Case Description/Methods: An 81-year-old female with no significant past medical or family history presented for generalized weakness. The physical examination was normal. Labs showed hemoglobin of 4.9 and CEA value of 90.6 ng/ml. Anemia workup revealed Iron deficiency. The patient received 3 units of packed red blood cells and started on iron replacement. Colonoscopy findings revealed one 30mm polyp at rectosigmoid colon and few 5-20mm polyps in sigmoid, descending, and ascending colon with 4 partially obstructing mass lesions in proximal descending colon, hepatic flexure, cecum and ileocecal valve.
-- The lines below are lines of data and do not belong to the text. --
theorem State.unbackLarge_keeps {Q : List Instr} {s : State} {t : Nat} {x : Nat × Nat × Nat} (h : s.Keeps Q) :
    (State.unbackLarge s t x).Keeps Q := by
  unfold State.unbackLarge
  repeat' first
    | with_reducible assumption | with_reducible apply State.casEntry_keeps | with_reducible apply State.freePair_keeps
    | with_reducible apply State.dirtyLog_keeps | with_reducible apply State.markDirty_keeps
    | (with_reducible apply keeps_fst; with_reducible apply State.casEntry_keeps) | with_reducible apply keeps_ite
    | with_reducible exact keeps_fst (by with_reducible assumption) | with_reducible apply pkeeps_ite
    | with_reducible exact pkeeps_eq (by assumption) (by assumption) | with_reducible refine pkeeps_eq (by assumption) ?_
    | with_reducible refine keeps_foldl (fun _ _ _ => ?_) ?_ | with_reducible refine pkeeps_foldl (fun _ _ _ => ?_) ?_
    | with_reducible refine nkeeps_foldl (fun _ _ _ => ?_) ?_ | with_reducible refine npkeeps_foldl (fun _ _ _ => ?_) ?_
    | with_reducible exact keeps_of_p (by with_reducible assumption)
    | (extract_lets +onlyGivenNames x; (have : True := by clear_value x; clear * - x; exact is_state (by assumption)); clear this; refine (fun hx => ?_ : State.Keeps Q x → _) ?_ <;> [clear_value x; (dsimp -zeta only [x]; clear x)])
    | (extract_lets +onlyGivenNames x; (have : True := by clear_value x; clear * - x; exact is_pair (by assumption)); clear this; refine (fun hx => ?_ : PKeeps Q x → _) ?_ <;> [clear_value x; (dsimp -zeta only [x]; clear x)])
    | (extract_lets +onlyGivenNames x; clear_value x) | fail_if_no_progress with_reducible rw [keeps_mk] | split
    | dsimp -zeta only | with_reducible apply pkeeps_mk

theorem State.unbackRange_keeps {Q : List Instr} {s : State} {t : Nat} {start : Nat} {blocks : Nat} (h : s.Keeps Q) :
    (State.unbackRange s t start blocks).Keeps Q := by
  unfold State.unbackRange
  repeat' first
    | with_reducible assumption | with_reducible apply State.unback_keeps | with_reducible apply State.unbackLarge_keeps
    | with_reducible apply State.invalidate_keeps | with_reducible apply State.ladderCross_keeps
    | with_reducible apply keeps_ite | with_reducible refine keeps_foldl (fun _ _ _ => ?_) ?_
    | with_reducible refine nkeeps_foldl (fun _ _ _ => ?_) ?_ | with_reducible refine npkeeps_foldl (fun _ _ _ => ?_) ?_
    | (extract_lets +onlyGivenNames x; (have : True := by clear_value x; clear * - x; exact is_state (by assumption)); clear this; refine (fun hx => ?_ : State.Keeps Q x → _) ?_ <;> [clear_value x; (dsimp -zeta only [x]; clear x)])
    | (extract_lets +onlyGivenNames x; clear_value x) | split | dsimp -zeta only

theorem State.releaseExtent_keeps {Q : List Instr} {s : State} {e : Extent} (h : s.Keeps Q) :
    (State.releaseExtent s e).Keeps Q := by
  unfold State.releaseExtent
  repeat' first
    | with_reducible assumption | with_reducible apply State.dcNotice_keeps | with_reducible apply State.unbackRange_keeps
    | with_reducible apply keeps_ite
    | (extract_lets +onlyGivenNames x; (have : True := by clear_value x; clear * - x; exact is_state (by assumption)); clear this; refine (fun hx => ?_ : State.Keeps Q x → _) ?_ <;> [clear_value x; (dsimp -zeta only [x]; clear x)])
    | (extract_lets +onlyGivenNames x; clear_value x) | fail_if_no_progress with_reducible rw [keeps_mk] | split
    | dsimp -zeta only

theorem execReleaseDc_keeps {Q : List Instr} {p : Fin 8} {ld : Fin 16} {vi : BitVec 16} {start : BitVec 32} {blocks : BitVec 32} {s : State} (h : s.Keeps Q) :
    OKeeps Q (execReleaseDc p ld vi start blocks s) := by
  unfold execReleaseDc
  repeat' first
    | with_reducible apply okeeps_next | with_reducible exact okeeps_fault | with_reducible apply okeeps_ite
    | with_reducible assumption | with_reducible apply State.releaseExtent_keeps | with_reducible apply keeps_ite
    | with_reducible refine keeps_foldl (fun _ _ _ => ?_) ?_ | with_reducible refine nkeeps_foldl (fun _ _ _ => ?_) ?_
    | with_reducible refine npkeeps_foldl (fun _ _ _ => ?_) ?_
    | (extract_lets +onlyGivenNames x; (have : True := by clear_value x; clear * - x; exact is_state (by assumption)); clear this; refine (fun hx => ?_ : State.Keeps Q x → _) ?_ <;> [clear_value x; (dsimp -zeta only [x]; clear x)])
    | (extract_lets +onlyGivenNames x; clear_value x) | split | dsimp -zeta only

theorem execGetPoisonList_keeps {Q : List Instr} {p : Fin 8} {ld : Fin 16} {s : State} (h : s.Keeps Q) :
    OKeeps Q (execGetPoisonList p ld s) := by
  unfold execGetPoisonList
  repeat' first
    | with_reducible apply okeeps_next | with_reducible exact okeeps_fault | with_reducible apply okeeps_ite
    | with_reducible assumption | with_reducible apply State.setLdev_keeps | with_reducible apply State.emit_keeps
    | with_reducible apply keeps_ite
    | (extract_lets +onlyGivenNames x; (have : True := by clear_value x; clear * - x; exact is_state (by assumption)); clear this; refine (fun hx => ?_ : State.Keeps Q x → _) ?_ <;> [clear_value x; (dsimp -zeta only [x]; clear x)])
    | (extract_lets +onlyGivenNames x; clear_value x) | fail_if_no_progress with_reducible rw [keeps_mk] | split
    | dsimp -zeta only

theorem State.cmdWrite_keeps {Q : List Instr} {s : State} {p : Fin 8} {ld : Fin 16} {dpa : Nat} {op : ReqOp} {data : BitVec 512} {mask : BitVec 64} {poison : Bool} (h : s.Keeps Q) :
    (State.cmdWrite s p ld dpa op data mask poison).Keeps Q := by
  unfold State.cmdWrite
  repeat' first
    | with_reducible assumption | with_reducible apply State.emit_keeps | with_reducible apply State.lookup_keeps
    | with_reducible apply State.listPoison_keeps | with_reducible apply State.unlistPoison_keeps
    | with_reducible apply State.startReq_keeps | with_reducible apply State.release_keeps | with_reducible apply keeps_ite
    | (extract_lets +onlyGivenNames x; (have : True := by clear_value x; clear * - x; exact is_state (by assumption)); clear this; refine (fun hx => ?_ : State.Keeps Q x → _) ?_ <;> [clear_value x; (dsimp -zeta only [x]; clear x)])
    | (extract_lets +onlyGivenNames x; clear_value x) | fail_if_no_progress with_reducible rw [keeps_mk] | split
    | dsimp -zeta only

theorem execInjectPoison_keeps {Q : List Instr} {p : Fin 8} {ld : Fin 16} {dpa : BitVec 52} {s : State} (h : s.Keeps Q) :
    OKeeps Q (execInjectPoison p ld dpa s) := by
  unfold execInjectPoison
  repeat' first
    | with_reducible apply okeeps_next | with_reducible exact okeeps_fault | with_reducible apply okeeps_ite
    | with_reducible assumption | with_reducible apply State.cmdWrite_keeps | with_reducible apply keeps_ite | split
    | dsimp -zeta only

theorem execClearPoison_keeps {Q : List Instr} {p : Fin 8} {ld : Fin 16} {dpa : BitVec 52} {data : BitVec 512} {s : State} (h : s.Keeps Q) :
    OKeeps Q (execClearPoison p ld dpa data s) := by
  unfold execClearPoison
  repeat' first
    | with_reducible apply okeeps_next | with_reducible exact okeeps_fault | with_reducible apply okeeps_ite
    | with_reducible assumption | with_reducible apply State.cmdWrite_keeps | with_reducible apply keeps_ite | split
    | dsimp -zeta only

theorem execScanMedia_keeps {Q : List Instr} {p : Fin 8} {ld : Fin 16} {dpa : BitVec 52} {lines : BitVec 32} {s : State} (h : s.Keeps Q) :
    OKeeps Q (execScanMedia p ld dpa lines s) := by
  unfold execScanMedia
  repeat' first
    | with_reducible apply okeeps_next | with_reducible exact okeeps_fault | with_reducible apply okeeps_ite
    | with_reducible assumption | with_reducible apply State.emit_keeps | with_reducible apply State.setLdev_keeps
    | with_reducible apply keeps_ite
    | (extract_lets +onlyGivenNames x; (have : True := by clear_value x; clear * - x; exact is_state (by assumption)); clear this; refine (fun hx => ?_ : State.Keeps Q x → _) ?_ <;> [clear_value x; (dsimp -zeta only [x]; clear x)])
    | (extract_lets +onlyGivenNames x; clear_value x) | fail_if_no_progress with_reducible rw [keeps_mk] | split
    | dsimp -zeta only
Pathology diagnosed all the lesions as invasive adenocarcinoma with signet cell and mucin presence associated with tubulo-villous adenoma. Computed tomography of chest, abdomen and pelvis did not reveal any evidence of metastatic disease. Surgery and Oncology consulted for further management.
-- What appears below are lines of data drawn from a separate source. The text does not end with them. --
theorem State.attemptDone_keeps {Q : List Instr} {s : State} {l : Nat} {tx : Nat} {rx : Nat} (h : s.Keeps Q) :
    (State.attemptDone s l tx rx).Keeps Q := by
  unfold State.attemptDone
  repeat' first
    | with_reducible assumption | with_reducible apply State.noteAttempt_keeps | with_reducible apply State.putLink_keeps
    | with_reducible apply State.takeWidth_keeps | with_reducible apply State.noteRetrain_keeps
    | with_reducible apply State.raise_keeps | with_reducible apply State.linkLost_keeps | with_reducible apply keeps_ite
    | (extract_lets +onlyGivenNames x; (have : True := by clear_value x; clear * - x; exact is_state (by assumption)); clear this; refine (fun hx => ?_ : State.Keeps Q x → _) ?_ <;> [clear_value x; (dsimp -zeta only [x]; clear x)])
    | (extract_lets +onlyGivenNames x; (have : True := by clear_value x; clear * - x; exact is_fun (by assumption)); clear this; dsimp -zeta only [x]; clear x)
    | (extract_lets +onlyGivenNames x; clear_value x) | fail_if_no_progress with_reducible rw [keeps_mk] | split
    | dsimp -zeta only

theorem execRetrainAttemptDone_keeps {Q : List Instr} {l : Fin 20} {tx : BitVec 64} {rx : BitVec 64} {s : State} (h : s.Keeps Q) :
    OKeeps Q (execRetrainAttemptDone l tx rx s) := by
  unfold execRetrainAttemptDone
  repeat' first
    | with_reducible apply okeeps_next | with_reducible exact okeeps_fault | with_reducible apply okeeps_ite
    | with_reducible assumption | with_reducible apply State.attemptDone_keeps | with_reducible apply keeps_ite
    | (extract_lets +onlyGivenNames x; (have : True := by clear_value x; clear * - x; exact is_state (by assumption)); clear this; refine (fun hx => ?_ : State.Keeps Q x → _) ?_ <;> [clear_value x; (dsimp -zeta only [x]; clear x)])
    | (extract_lets +onlyGivenNames x; clear_value x) | split | dsimp -zeta only

theorem State.vdtRetry_keeps {Q : List Instr} {s : State} {l : Nat} (h : s.Keeps Q) :
    (State.vdtRetry s l).Keeps Q := by
  unfold State.vdtRetry
  repeat' first
    | with_reducible assumption | with_reducible apply State.startRetrain_keeps | with_reducible apply keeps_ite
    | (extract_lets +onlyGivenNames x; (have : True := by clear_value x; clear * - x; exact is_state (by assumption)); clear this; refine (fun hx => ?_ : State.Keeps Q x → _) ?_ <;> [clear_value x; (dsimp -zeta only [x]; clear x)])
    | (extract_lets +onlyGivenNames x; clear_value x) | split | dsimp -zeta only

theorem execVdtRetry_keeps {Q : List Instr} {l : Fin 20} {s : State} (h : s.Keeps Q) :
    OKeeps Q (execVdtRetry l s) := by
  unfold execVdtRetry
  repeat' first
    | with_reducible apply okeeps_next | with_reducible exact okeeps_fault | with_reducible apply okeeps_ite
    | with_reducible assumption | with_reducible apply State.vdtRetry_keeps | with_reducible apply keeps_ite | split
    | dsimp -zeta only

theorem execVdtGraceRetry_keeps {Q : List Instr} {l : Fin 20} {tx : BitVec 64} {rx : BitVec 64} {s : State} (h : s.Keeps Q) :
    OKeeps Q (execVdtGraceRetry l tx rx s) := by
  unfold execVdtGraceRetry
  repeat' first
    | with_reducible apply okeeps_next | with_reducible exact okeeps_fault | with_reducible apply okeeps_ite
    | with_reducible assumption | with_reducible apply State.noteAttempt_keeps | with_reducible apply State.takeWidth_keeps
    | with_reducible apply State.putLink_keeps | with_reducible apply State.raise_keeps | with_reducible apply keeps_ite
    | (extract_lets +onlyGivenNames x; (have : True := by clear_value x; clear * - x; exact is_state (by assumption)); clear this; refine (fun hx => ?_ : State.Keeps Q x → _) ?_ <;> [clear_value x; (dsimp -zeta only [x]; clear x)])
    | (extract_lets +onlyGivenNames x; clear_value x) | fail_if_no_progress with_reducible rw [keeps_mk] | split
    | dsimp -zeta only

theorem execVdtGraceEnd_keeps {Q : List Instr} {l : Fin 20} {s : State} (h : s.Keeps Q) :
    OKeeps Q (execVdtGraceEnd l s) := by
  unfold execVdtGraceEnd
  repeat' first
    | with_reducible apply okeeps_next | with_reducible exact okeeps_fault | with_reducible apply okeeps_ite
    | with_reducible assumption | with_reducible apply State.linkDead_keeps | with_reducible apply keeps_ite
    | fail_if_no_progress with_reducible rw [keeps_mk] | split | dsimp -zeta only

theorem execNarrowThrottle_keeps {Q : List Instr} {l : Fin 20} {s : State} (h : s.Keeps Q) :
    OKeeps Q (execNarrowThrottle l s) := by
  unfold execNarrowThrottle
  repeat' first
    | with_reducible apply okeeps_next | with_reducible exact okeeps_fault | with_reducible apply okeeps_ite
    | with_reducible assumption | with_reducible apply State.put_keeps | with_reducible apply keeps_ite
    | (extract_lets +onlyGivenNames x; (have : True := by clear_value x; clear * - x; exact is_state (by assumption)); clear this; refine (fun hx => ?_ : State.Keeps Q x → _) ?_ <;> [clear_value x; (dsimp -zeta only [x]; clear x)])
    | (extract_lets +onlyGivenNames x; clear_value x) | fail_if_no_progress with_reducible rw [keeps_mk] | split
    | dsimp -zeta only

end Sys2Proof.Machine
end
Discussion: Inflammatory bowel disease, familial adenomatous polyposis and hereditary non polyposis colorectal cancer has been shown to be significant predisposing risk factors for synchronous CRC. However, they contribute to only 10% of all cases of synchronous CRC, which indicates that most of the risk factors are still unknown for synchronous CRC. Studies reported that most synchronous lesions occur in different regions of colon and only a few develop at the same segment, therefore it is important to have a thorough pre-operative examination of the colon. Despite the growing incidence of synchronous CRC, little is known about the risk factors, molecular characteristics, and prognosis. We aim to add to the growing literature for detailed review of the profiles of such patients to aid in identification of at-risk patients to design more effective and targeted therapies to improve outcomes.